北海道と言えば魚とラーメンだが、今回もラーメンを2回食べた。特に室蘭で食べたカレーラーメンは今まで食べたどのカレー味よりも素晴しいものだった!!行った店は味の大王・室蘭本店だが、ここのカレーラーメンは一食の価値がある。なかなか室蘭に行くのは難しいでしょうが、登別温泉からはかなり近い場所、温泉がてらの室蘭遠征というオプションも絶対の自信を持ってお薦めできます。


6月27日(月)
午前中に一度原稿の打ち合わせで麹町へ。

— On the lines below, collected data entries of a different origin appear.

/-- A write changes the controller, one cell, the Timer's registers, the two interrupt sets or the bus registers, and
nothing else. -/
theorem State.busWrite_cases {s u : State} {a : Word} {v : Byte} (h : s.busWrite a v = some u) :
    u = s
    ∨ (∃ m, a.toNat < 0x8000 ∧ s.mbc.write a.toNat v = some m ∧ u = { s with mbc := m })
    ∨ (∃ off, s.storedCell a = some (.eram off) ∧ u = s.writeEram off v)
    ∨ (∃ c, s.storedCell a = some c ∧ (∀ off, c ≠ .eram off) ∧ u = s.writeCell c v)
    ∨ (∃ t, (t = s.timer.clearDiv ∨ t = s.timer.writeTima v ∨ t = s.timer.writeTma v ∨ t = s.timer.writeTac v)
        ∧ u = { s with timer := t })
    ∨ u = { s with requested := byteToSet v }
    ∨ u = { s with enabled := byteToSet v }
    ∨ u = { s with key1Prepare := v.getLsbD 0 }
    ∨ u = { s with bootEnabled := false }
    ∨ u = { s with wramBank := svbkOf v } := by
  unfold State.busWrite at h
  unfold State.storedCell
  have low : route a = .romFixed ∨ route a = .romWindow → a.toNat < 0x8000 := by
    have hc := route_covers a
    rintro (hr | hr) <;> rw [hr] at hc <;> simp only [Target.covers] at hc <;> omega
  cases hr : route a <;> simp only [hr] at h ⊢
  case romFixed =>
    obtain ⟨m, hm, rfl⟩ := Option.map_eq_some_iff.mp h
    exact .inr (.inl ⟨m, low (.inl hr), hm, rfl⟩)
  case romWindow =>
    obtain ⟨m, hm, rfl⟩ := Option.map_eq_some_iff.mp h
    exact .inr (.inl ⟨m, low (.inr hr), hm, rfl⟩)
  case extRam =>
    cases he : s.mbc.extTarget a.toNat <;> simp only [he] at h ⊢ <;> obtain rfl := Option.some.inj h
    · exact .inl rfl
    · exact .inr (.inr (.inl ⟨_, rfl, rfl⟩))
    · exact .inl rfl
  case wramFixed =>
    obtain rfl := Option.some.inj h
    exact .inr (.inr (.inr (.inl ⟨_, rfl, by simp [wramFixedCell], rfl⟩)))
  case wramBanked =>
    obtain rfl := Option.some.inj h
    exact .inr (.inr (.inr (.inl ⟨_, rfl, by simp [State.wramBankedCell], rfl⟩)))
  case hram =>
    obtain rfl := Option.some.inj h
    exact .inr (.inr (.inr (.inl ⟨_, rfl, by simp [hramCell], rfl⟩)))
  case div => obtain rfl := Option.some.inj h; simp
  case tima => obtain rfl := Option.some.inj h; simp
  case tma => obtain rfl := Option.some.inj h; simp
  case tac => obtain rfl := Option.some.inj h; simp
  case interruptFlag => obtain rfl := Option.some.inj h; simp
  case interruptEnable => obtain rfl := Option.some.inj h; simp
  case key1 => split at h <;> obtain rfl := Option.some.inj h <;> simp
  case bootLatch => split at h <;> obtain rfl := Option.some.inj h <;> simp
  case svbk => split at h <;> obtain rfl := Option.some.inj h <;> simp
  all_goals exact .inl (Option.some.inj h).symm

/-- What no write changes. -/
theorem State.busWrite_keeps {s u : State} {a : Word} {v : Byte} (h : s.busWrite a v = some u) :
    u.regs = s.regs ∧ u.ime = s.ime ∧ u.eiPending = s.eiPending ∧ u.halted = s.halted ∧ u.fault = s.fault
    ∧ u.timerDebt = s.timerDebt ∧ u.cycles = s.cycles ∧ u.totalI = s.totalI ∧ u.rom = s.rom ∧ u.boot = s.boot
    ∧ u.cgb = s.cgb ∧ u.title = s.title ∧ u.cheats = s.cheats ∧ u.breakpoints = s.breakpoints ∧ u.draws = s.draws
    ∧ u.arrivals = s.arrivals ∧ u.stopped = s.stopped ∧ u.mbc.kind = s.mbc.kind
    ∧ u.mbc.romBanks = s.mbc.romBanks ∧ u.key1Speed = s.key1Speed := by
  rcases State.busWrite_cases h with rfl | ⟨m, _, hm, rfl⟩ | ⟨off, _, rfl⟩ | ⟨c, hc, hn, rfl⟩ | ⟨t, _, rfl⟩ | rfl | rfl |
    rfl | rfl | rfl <;> try (simp; done)
  · obtain ⟨hk, hb, _⟩ := Mbc.write_keeps hm
    simp [hk, hb]
  · simp [State.writeEram, State.writeCell]
  · unfold State.storedCell at hc
    cases hr : route a <;> simp only [hr] at hc
    case extRam =>
      cases he : s.mbc.extTarget a.toNat <;> simp only [he] at hc <;> cases hc
      exact absurd rfl (hn _)
    case wramFixed => cases hc; simp [State.writeCell, wramFixedCell]
    case wramBanked => cases hc; simp [State.writeCell, State.wramBankedCell]
    case hram => cases hc; simp [State.writeCell, hramCell]
    all_goals cases hc

/-! ### Cells -/

theorem Cell.inRange_eram {off : Nat} (h : off < Config.eramCapacity) : (Cell.eram off).inRange = true := by
  rw [Cell.inRange, decide_eq_true_eq]
  exact h

theorem Cell.inRange_wram {off : Nat} (h : off < Config.wramCapacity) : (Cell.wram off).inRange = true := by
  rw [Cell.inRange, decide_eq_true_eq]
  exact h

theorem Cell.inRange_hram {off : Nat} (h : off < Config.hramSize) : (Cell.hram off).inRange = true := by
  rw [Cell.inRange, decide_eq_true_eq]
  exact h

/-- External RAM is reached within its size (20_memory.md R109). -/
theorem Mbc.extTarget_ram {m : Mbc} {addr off : Nat} (h : m.extTarget addr = .ram off) :
    off < Config.eramCapacity := by
  have hoff : m.eramOffset addr < Config.eramCapacity := Nat.mod_lt _ (by decide)
  unfold Mbc.extTarget at h
  generalize m.eramOffset addr = o at h hoff
  repeat' split at h
  all_goals first
    | (injection h with e; exact e ▸ hoff)
    | (injection h)

/-- A cell that is stored to lies in its store, and is no byte of ROM or of the boot image. -/
theorem State.storedCell_inRange {s : State} {a : Word} {c : Cell} (h : s.storedCell a = some c) :
    c.inRange = true ∧ (∀ off, c ≠ .rom off) ∧ ∀ off, c ≠ .boot off := by
  have hh : route a = .hram → a.toNat - 0xFF80 < 127 := by
    have hc := route_covers a
    intro hr
    rw [hr] at hc
    simp only [Target.covers] at hc
    omega
  have hb : s.wramBankShown < 8 := by
    unfold State.wramBankShown
    split
    · exact s.wramBank.isLt
    · omega
  unfold State.storedCell at h
  cases hr : route a <;> simp only [hr] at h
  case extRam =>
    cases he : s.mbc.extTarget a.toNat <;> simp only [he] at h
    · cases h
    · cases h
      exact ⟨Cell.inRange_eram (Mbc.extTarget_ram he), by simp, by simp⟩
    · cases h
  case wramFixed =>
    cases h
    have : a.toNat % Config.wramBankSize < Config.wramBankSize := Nat.mod_lt _ (by decide)
    refine ⟨?_, by simp [wramFixedCell], by simp [wramFixedCell]⟩
    refine Cell.inRange_wram ?_
    simp only [Config.wramBankSize, Config.wramCapacity] at *
    omega
  case wramBanked =>
    cases h
    have : a.toNat % Config.wramBankSize < Config.wramBankSize := Nat.mod_lt _ (by decide)
    refine ⟨?_, by simp [State.wramBankedCell], by simp [State.wramBankedCell]⟩
    refine Cell.inRange_wram ?_
    simp only [Config.wramBankSize, Config.wramCapacity] at *
    omega
  case hram =>
    cases h
    refine ⟨?_, by simp [hramCell], by simp [hramCell]⟩
    exact Cell.inRange_hram (hh hr)
  all_goals cases h

/-- An address that shows a cell and is not cheated reads as the cell. -/
theorem State.answer_of_shownCell {s : State} {a : Word} {c : Cell} (hk : s.cheats.get? a.toNat = none)
    (h : s.shownCell a = some c) : s.answer a = .byte (s.readCell c) := by
  simp only [State.answer, hk]
  unfold State.shownCell at h
  unfold State.mapAnswer
  cases hr : route a <;> simp only [hr] at h ⊢
  case romFixed =>
    split at h
    · rename_i hb
      simp only [hb, if_true]
      cases h
      rfl
    · rename_i hb
      cases h
      have hlt : a.toNat < Config.romCapacity := lt_of_lt_of_le a.isLt (by decide)
      simp only [hb]
      simp [State.romByte, hlt]
  case romWindow =>
    split at h
    · rename_i hlt
      cases h
      simp [State.romByte, hlt]
    · cases h
  case extRam =>
    simp only [State.storedCell, hr] at h
    cases he : s.mbc.extTarget a.toNat <;> simp only [he] at h ⊢ <;> cases h
    rfl
  case wramFixed => simp only [State.storedCell, hr] at h; cases h; rfl
  case wramBanked => simp only [State.storedCell, hr] at h; cases h; rfl
  case hram => simp only [State.storedCell, hr] at h; cases h; rfl
  all_goals
    simp only [State.storedCell, hr] at h
    cases h

/-! ### A stored byte -/

/-- A write at an address of a store other than external RAM is the write of the cell. -/
theorem State.busWrite_of_storedCell {s : State} {a : Word} {c : Cell} (v : Byte) (h : s.storedCell a = some c)
    (hn : ∀ off, c ≠ .eram off) : s.busWrite a v = some (s.writeCell c v) := by
  unfold State.storedCell at h
  unfold State.busWrite
  cases hr : route a <;> simp only [hr] at h ⊢
  case extRam =>
    cases he : s.mbc.extTarget a.toNat <;> simp only [he] at h <;> cases h
    exact absurd rfl (hn _)
  all_goals cases h
  all_goals rfl

/-- A write at an address of external RAM is the write of the cell, and counts as dirty (20_memory.md R115, R128). -/
theorem State.busWrite_of_storedEram {s : State} {a : Word} {off : Nat} (v : Byte)
    (h : s.storedCell a = some (.eram off)) : s.busWrite a v = some (s.writeEram off v) := by
  unfold State.storedCell at h
  unfold State.busWrite
  cases hr : route a <;> simp only [hr] at h ⊢
  case extRam =>
    cases he : s.mbc.extTarget a.toNat <;> simp only [he] at h ⊢ <;> cases h
    rfl
  case wramFixed => simp [wramFixedCell] at h
  case wramBanked => simp [State.wramBankedCell] at h
  case hram => simp [hramCell] at h
  all_goals cases h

その後、一度帰宅をしてから麻布台の名店と言われるキャンティで夕食をとる。すでに40年にわたる歴史を持つイタリアン、私は初訪問だったのでそれなりに期待をして伺いました。が、その期待はかなり裏切られた、と言う印象が強い。ここはオープン当初を知るだろう50歳を越えた人たちの「昔からここに来ている、昔は良かったなぁ・・・」というようなノスタルジーを感じるための場所であり、そして、港区六本木、麻布、のような比較的に裕福な方たちが、週に一度訪れるような高級な大衆イタリア食堂なのだ、と言うのが結論です。おそらく反論はかなりあることでしょうが、今の時代には全くそぐわないイタリアンと私は断言します。料理の単価はどれも高く、ワインもいつものように高い(それもかなり)。ここ数回に渡るレストラン訪問では、料理はそれなりに満足できる店が多かったが、料理に比べるとかなりワインが高い、が通例であり、ここ麻布台・キャンティでは両方共に標準よりも高く、全く満足が出来なかった。

それでも月曜に関わらず、店内はほぼ満席状態。TV業界にお勤めらしき男性が連れた若い女性とのカップルや業界人グループがやたらに多く、やはりそうなのだ・・・、の印象。また、ソムリエ氏のワイン提供の仕方もどうなのか?ワインをそれほど理解していない方たちには通用するだろうサービスも、ある程度の知識ある人間だったら全く通用しませんよ!今後はもう再訪する事が無いでしょうが、怖い物見たさに訪れるには少々高すぎると思いますので気をつけてください。明日から仕事で北海道へ30日まで行って来ます。今回は札幌から室蘭、室蘭は初めてなので少し楽しみです。


6月25日(土)
帰国時の恒例となっている、成田公津の杜・フォレスタでのワイン会に参加。成田はさすがに遠いが、毎回参加人数も増えて今回は20名を越えた。主催の鈴木屋成田店店長と共に感激である。当日のワイン会は白ワイン特集、前菜からドルチェまで全て白。料理との相性も良く、これから暑くなる時期なので、参加者にはなかなか良い経験となったことだろう。水曜の古河のステーキヤさんも同様、しっかりと根付いていくワイン会をフォローしていきたい。


6月24日(金)
久しぶりに新橋・ピッツェリアドーロで夕食。給料日の金曜日ということで完全な満席。さすがの盛況ぶりだった。10日に日本に戻ってから、取材を含めてイタリアンに行く回数が多かったが、この店ほどコストパフォーマンスが高い店は、おそらく都内にもここを含めて数店しか存在しないだろう。一皿の量を考えれば最高のトラットリア、と言っても過言ではない。ワインリストもかなりヴァージョンがアップしており値段も安い!某リストランテで18000円のワインが9800円で出されていたり、ほとんどのワインが4000円以下、6000円以下、10000円以下、のカテゴリーで収められているが、これには驚き。友人9名で前菜3品、ピザ3枚、パスタ2皿、で満腹。ワインは6本を空けて1人7000円弱と驚嘆のプライス!いつものようにお薦めの店であるが、さらに強くお薦めしても満足をしてもらえると思う。素晴しい晩餐でした。


6月22日(水)
今日は朝から久々の雨模様。梅雨らしい蒸し暑い一日だった。夕刻から古河のレストランにて、吟奏の会・中戸屋さん協賛のワイン会のご招待を受け伺った次第。ここはちょうど2年前にワイン会を行った際も招待を受けた、少し懐かしい場所でもある。今日で5回目を数えるワイン会で、1回目は人数が10人にも満たない状態であったが、今回は16名を数え、断った顧客もいたらしい。料理のレベルも確実に上がっており、地道な活動の大切さを感じさせられた。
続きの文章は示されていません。